| EXERCISE REQUIREMENTS |
Which lines in the records below mention the word "unpinCmd"? Copy each one out.

[Start of section]

/-- The BLOB, which already has a pin and a binding of its one parcel at window offset 65,536. -/
def pinnedBlob : Obj := { blob1 with pins := 1, maps := 1 }
def pinned : State := { objects with objs := [(hBlob, pinnedBlob)], host := { objects.host with
  bindings := [(65536, ⟨hBlob, 0, 65536, 0xFF⟩)] } }
def pinCmd : TaskCmd := withCrc 0x13 { blank with target := BitVec.ofNat 64 hBlob }
def unpinCmd : TaskCmd := withCrc 0x13 { blank with target := BitVec.ofNat 64 hBlob, flags := 0x100 }
def policyCmd : TaskCmd := withCrc 0x14 { blank with target := BitVec.ofNat 64 hBlob, ops := 0x100000002 }
def mapCmd : TaskCmd := withCrc 0x12 { blank with target := BitVec.ofNat 64 hBlob, length := 65536 }
def unbindCmd : TaskCmd := withCrc 0x12 { blank with target := BitVec.ofNat 64 hBlob, flags := 0x100, ops := 65536 <<< 64 }
theorem test_PinPolicyAndMapAct_pin : Admitted objects 0x13 pinCmd pg0 ∧ opOf (.pin pinCmd) = some (0x13, pinCmd) ∧
    kget objects.objs pinCmd.target.toNat = some blob1 ∧ blob1.pinCount < 255 ∧
    pinAllowed (begun objects 0x13 pinCmd pg0) hBlob blob1 = true := ⟨admitted_of (by decide +kernel), by decide +kernel⟩
theorem test_PinPolicyAndMapAct_unpin : Admitted pinned 0x13 unpinCmd pg0 ∧ opOf (.unpin unpinCmd) = some (0x13, unpinCmd) ∧
    kget pinned.objs unpinCmd.target.toNat = some pinnedBlob ∧ 0 < pinnedBlob.pinCount :=
  ⟨admitted_of (by decide +kernel), by decide +kernel⟩
theorem test_PinPolicyAndMapAct_policy : Admitted objects 0x14 policyCmd pg0 ∧
    kget objects.objs policyCmd.target.toNat = some blob1 ∧ bitsAt policyCmd.ops.toNat 0 8 = 2 ∧
    bitsAt policyCmd.ops.toNat 8 8 ≤ 4 ∧ bitsAt policyCmd.ops.toNat 16 8 ≤ 1 ∧
    BitVec.ofNat 32 (bitsAt policyCmd.ops.toNat 32 32) ≠ blob1.readMask ∧
    (begun objects 0x14 policyCmd pg0).host.bindings = [] := ⟨admitted_of (by decide +kernel), by decide +kernel⟩
theorem test_PinPolicyAndMapAct_map : Admitted objects 0x12 mapCmd pg0 ∧ opOf (.map mapCmd) = some (0x12, mapCmd) ∧
    kget objects.objs mapCmd.target.toNat = some blob1 ∧ mapCmd.length.toNat = 65536 ∧ bitsAt mapCmd.ops.toNat 0 128 = 0 ∧
    blob1.extent = 65536 ∧ pinAllowed (begun objects 0x12 mapCmd pg0) hBlob blob1 = true ∧ allTxs objects = [] ∧
    (bindMap (begun objects 0x12 mapCmd pg0) 0 65536).isSome = true := ⟨admitted_of (by decide +kernel), by decide +kernel⟩
theorem test_PinPolicyAndMapAct_unbind : Admitted pinned 0x12 unbindCmd pg0 ∧
    opOf (.mapUnbind unbindCmd) = some (0x12, unbindCmd) ∧ kget pinned.objs unbindCmd.target.toNat = some pinnedBlob ∧
    (kget (begun pinned 0x12 unbindCmd pg0).host.bindings (bitsAt unbindCmd.ops.toNat 64 64)).map (·.handle) = some hBlob ∧
    0 < pinnedBlob.maps ∧ keysRise (begun pinned 0x12 unbindCmd pg0).host.bindings = true :=
  ⟨admitted_of (by decide +kernel), by decide +kernel⟩

/-! ## Transactions -/

/-- An open transaction of the PF's admin page; the state with it under local number 1, 1,000 s after reset. -/
def tx1 : Tx := { owner := .page 0 0xFF }
def withTx (x : Tx) : State := { objects with txs := [(1, x)], txHigh := 1, power := { objects.power with uptime := 1000000000 } }
def beginCmd : TaskCmd := withCrc 0x20 blank
def commitCmd : TaskCmd := withCrc 0x21 { blank with tx := 1 }
def abortCmd : TaskCmd := withCrc 0x22 { blank with tx := 1 }

theorem test_TransactionCommandsAct_begin : Admitted State.reset 0x20 beginCmd pg0 ∧ beginCmd.tx = 0 ∧
    State.reset.txs.length < 4096 ∧ nextLocal (begun State.reset 0x20 beginCmd pg0) 4097 State.reset.txHigh = some 1 :=
  ⟨admitted_of (by decide +kernel), by decide +kernel⟩
theorem test_TransactionCommandsAct_commit : Admitted (withTx tx1) 0x21 commitCmd pg0 ∧ commitCmd.tx.toNat % 4194304 ≠ 0 ∧
    coordOf commitCmd.tx.toNat = moduleId (withTx tx1) ∧ kget (withTx tx1).txs (localOf commitCmd.tx.toNat) = some tx1 ∧
    tx1.owner = .page 0 0xFF ∧ tx1.state = .open ∧ tx1.participants = [] ∧ tx1.units = [] ∧ tx1.recordSeq = none ∧
    (withTx tx1).flash.readOnly = false ∧ (withTx tx1).flash.courses = [] ∧ (withTx tx1).execs = [] ∧ tx1.reads = [] :=
  ⟨admitted_of (by decide +kernel), by decide +kernel⟩
theorem test_TransactionCommandsAct_abort : Admitted (withTx tx1) 0x22 abortCmd pg0 ∧ tx1.undo = [] ∧
    kget (withTx tx1).txs (localOf abortCmd.tx.toNat) = some tx1 ∧ keysRise (withTx tx1).txs = true :=
  ⟨admitted_of (by decide +kernel), by decide +kernel⟩

theorem test_TransactionTimersAct_idle : kget (withTx tx1).txs 1 = some tx1 ∧ tx1.state = .open ∧ od (withTx tx1) 0x3300 1 ≠ 0 ∧
    tx1.lastNamed + od (withTx tx1) 0x3300 1 * 1000 ≤ now (withTx tx1) := by decide +kernel
/-- A commit that waits for module 5's vote; one whose COMMIT is not acknowledged; one whose participant has acknowledged. -/
def txVote : Tx := { tx1 with state := .committing, preparedAt := some 999999000, participants := [{ module := 5 }] }
def txSent : Tx := { tx1 with state := .committed, participants := [{ module := 5, vote := some true }] }
def txAcked : Tx := { tx1 with state := .committed, participants := [{ module := 5, vote := some true, acked := true }] }
theorem test_TransactionTimersAct_prepare : let x := { txVote with preparedAt := some 0 }
    kget (withTx x).txs 1 = some x ∧ x.state = .committing ∧ x.recordSeq = none ∧
    x.participants.any (fun p => p.vote.isNone) = true ∧ 0 + od (withTx x) 0x4600 1 ≤ now (withTx x) := by decide +kernel
theorem test_TransactionTimersAct_acked : kget (withTx txAcked).txs 1 = some txAcked ∧ txAcked.state = .committed ∧
    txAcked.repeatAt + od (withTx txAcked) 0x4600 2 ≤ now (withTx txAcked) ∧ txAcked.participants.all (fun p => p.acked) = true := by
  decide +kernel
theorem test_TransactionTimersAct_repeat : kget (withTx txSent).txs 1 = some txSent ∧ txSent.state = .committed ∧
    txSent.repeatAt + od (withTx txSent) 0x4600 2 ≤ now (withTx txSent) ∧
    (txSent.participants.filter fun p => !p.acked).map (·.module) = [5] ∧
    txSent.commitAt + 100 * od (withTx txSent) 0x4600 2 ≤ now (withTx txSent) ∧ txSent.owner = .page 0 0xFF := by decide +kernel
/-- A prepared branch of module 5's transaction 7, and an open one of its transaction 8. -/
def tx57 : Nat := 5 * 4194304 + 7
def branches : State := { withTx tx1 with branches :=
  [(tx57, { owner := .coordinator 5 0, state := .prepared, preparedAt := some 0 }), (tx57 + 1, { owner := .coordinator 5 0 })] }
theorem test_TransactionTimersAct_query : ∃ x, kget branches.branches tx57 = some x ∧ x.state = .prepared ∧
    x.preparedAt.isSome = true ∧ x.repeatAt + od branches 0x4600 2 ≤ now branches := ⟨_, rfl, by decide +kernel⟩
theorem test_TransactionTimersAct_branch : ∃ x, kget branches.branches (tx57 + 1) = some x ∧ x.state ≠ .prepared ∧
    x.lastNamed + od branches 0x4600 3 * 1000 ≤ now branches := ⟨_, rfl, by decide +kernel⟩

theorem test_TwoPhaseCommitMessagesAct_source : coordOf tx57 = 5 := by decide
theorem test_TwoPhaseCommitMessagesAct_vote : coordOf 1 = moduleId (withTx txVote) ∧
    kget (withTx txVote).txs (localOf 1) = some txVote ∧ now (withTx txVote) ≤ 999999000 + od (withTx txVote) 0x4600 1 ∧
    txVote.state = .committing ∧ txVote.participants.any (fun p => p.module == 5 && p.vote.isNone) = true := by decide +kernel
theorem test_TwoPhaseCommitMessagesAct_ack :
    let x := { txSent with participants := txSent.participants ++ [{ module := 6 }] }
    kget (withTx x).txs (localOf 1) = some x ∧ x.state = .committed ∧
    (x.participants.any fun p => p.module ≠ 5 ∧ p.acked = false) = true := by decide +kernel
theorem test_TwoPhaseCommitMessagesAct_unknown : coordOf 2 = moduleId (withTx tx1) ∧ kget (withTx tx1).txs (localOf 2) = none ∧
    ((withTx tx1).outcomes.any fun o => o.loc == localOf 2) = false := by decide +kernel
theorem test_TwoPhaseCommitMessagesAct_commit :
    let x := { tx1 with state := .committing, recordSeq := some 1 }
    let s := { withTx x with power := { (withTx x).power with holdup := true } }
    kget s.txs 1 = some x ∧ canProgram s = true := by decide +kernel
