-- ==== Sys2Proof/Machine/Ops.lean ====
section
/-! DEFINITION. The named operations over the ROM, the port wires and the host's records; among them the one way a request
fails, `State.raise`. -/

namespace Sys2Proof.Machine

/-! ### The catalog ROM -/

/-- The one memory read (R12, R40, R46): a byte of the 16 locations. A location that the state does not list holds what
the block was built with, the parameter CAT (R25, R34; log 1, log 2). No operation writes the ROM (R41, R48). -/
def Memory.read (m : Memory) (i : Fin 16) : Byte := (m.lookup i.val).getD (Config.cat i)

/-- The canonical form: addresses strictly rising, all of them of the 16 locations, and no entry equal to what an
unlisted location holds. -/
abbrev Memory.wf (m : Memory) : Prop :=
  m.Pairwise (fun c d => c.1 < d.1) ∧ ∀ c ∈ m, ∃ h : c.1 < 16, c.2 ≠ Config.cat ⟨c.1, h⟩

/-! ### The E port -/

/-- The request word on the input wires (R27). -/
def State.eWord (s : State) : EWord := eWordOf s.eCmd s.eCs s.eData

/-- The response word on the output wires, format R (R62). -/
def State.rWord (s : State) : RWord := s.rStatus ++ s.rLen ++ s.rB3 ++ s.rB2 ++ s.rB1 ++ s.rB0

/-- A request succeeds with a byte sequence: lane `i` carries element `i`, a lane beyond the length is 0 (R28, R43,
R62). -/
def State.respond (bytes : List Byte) (s : State) : State :=
  { s with
    rValid := true
    rStatus := statusOk
    rLen := BitVec.ofNat 3 bytes.length
    rB0 := bytes.getD 0 0
    rB1 := bytes.getD 1 0
    rB2 := bytes.getD 2 0
    rB3 := bytes.getD 3 0 }

/-- TAKING AN ERROR, the block's one exception: the response carries the code, length 0 and lanes 0; nothing is saved and
control goes nowhere (R62, R165, R166). There is no return: the next request is served like any other (R167). -/
def State.raise (e : ErrorKind) (s : State) : State :=
  { s with
    rValid := true
    rStatus := statusOf e
    rLen := 0
    rB0 := 0
    rB1 := 0
    rB2 := 0
    rB3 := 0 }

/-- The response to a request: a byte sequence or an error, never both (R51, R160). -/
def State.answer (r : Except ErrorKind (List Byte)) (s : State) : State :=
  match r with
  | .ok bytes => s.respond bytes
  | .error e => s.raise e

/-- No request on the E port: every response output is 0 (R30). -/
def State.idleE (s : State) : State :=
  { s with rValid := false, rStatus := 0, rLen := 0, rB0 := 0, rB1 := 0, rB2 := 0, rB3 := 0 }

/-- The response word of a result, format R, as the table of R62 lays it out. -/
def responseWord : Except ErrorKind (List Byte) → RWord
  | .ok bytes =>
    statusOk ++ BitVec.ofNat 3 bytes.length ++ bytes.getD 3 0 ++ bytes.getD 2 0 ++ bytes.getD 1 0 ++ bytes.getD 0 0
  | .error e => statusOf e ++ (0 : BitVec 35)

/-! ### The A port -/

/-- The request word on the input wires (R61). -/
def State.aWord (s : State) : AWord := aWordOf s.aOp0 s.aOp1

/-- The adder port answers with a sum (R29, R63). -/
def State.answerSum (sum : SWord) (s : State) : State := { s with sValid := true, sSum := sum }

/-- No request on the A port: its outputs are 0 (R30). -/
def State.idleA (s : State) : State := { s with sValid := false, sSum := 0 }

/-! ### The host -/

/-- Nothing presented (R30). The words are the host's; the model's host drives 0 (log 5). -/
def Presentation.idle : Presentation where
  eValid := false
  e := 0
  aValid := false
  a := 0

/-- The presentation of one word on its port, the other port idle. -/
def Presentation.ofPortWord : PortWord → Presentation
  | .e w => { Presentation.idle with eValid := true, e := w }
  | .a w => { Presentation.idle with aValid := true, a := w }

/-- The host drives the input wires (R27, R29). -/
def State.drive (p : Presentation) (s : State) : State :=
  { s with
    eValid := p.eValid
    eCmd := wordCmd p.e
    eCs := wordCs p.e
    eData := wordData p.e
    aValid := p.aValid
    aOp0 := wordOp0 p.a
    aOp1 := wordOp1 p.a }

/-- The presentation the host makes next: the first of its list, or nothing when the list is empty (R22; log 3, log 5). -/
def State.nextPresentation (s : State) : Presentation := s.pending.headD Presentation.idle

/-- The host makes its next presentation: its list position is the host's, not the block's (R22). -/
def State.present (s : State) : State := { s.drive s.nextPresentation with pending := s.pending.tail }

/-- The bytes the host writes to the transport for the response on the wires: `r_b0 .. r_b(r_len-1)` of an OK response, in
that order, and nothing otherwise (R33, R43). -/
def State.sentBytes (s : State) : List Byte :=
  if s.rValid ∧ s.rStatus = statusOk then [s.rB0, s.rB1, s.rB2, s.rB3].take s.rLen.toNat else []

/-- The host appends what it wrote to TXLOG (R33). -/
def State.record (s : State) : State := { s with txlog := s.txlog ++ s.sentBytes }

/-- The host will present this word next, before the rest of its list. -/
def State.placeWord (p : PortWord) (s : State) : State :=
  { s with pending := Presentation.ofPortWord p :: s.pending }

/-! ### Sequencing -/

/-- Run a second part on the next state of a first; a fault or a refusal of the first is the answer. -/
def andThen (o : Host.Outcome State Fault Refusal) (k : State → Host.Outcome State Fault Refusal) :
    Host.Outcome State Fault Refusal :=
  match o with
  | .next s => k s
  | .fault r => .fault r
  | .refused r => .refused r

end Sys2Proof.Machine
end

[End of section]

| WRITTEN ANSWER |
def unpinCmd : TaskCmd := withCrc 0x13 { blank with target := BitVec.ofNat 64 hBlob, flags := 0x100 }
theorem test_PinPolicyAndMapAct_unpin : Admitted pinned 0x13 unpinCmd pg0 ∧ opOf (.unpin unpinCmd) = some (0x13, unpinCmd) ∧
    kget pinned.objs unpinCmd.target.toNat = some pinnedBlob ∧ 0 < pinnedBlob.pinCount :=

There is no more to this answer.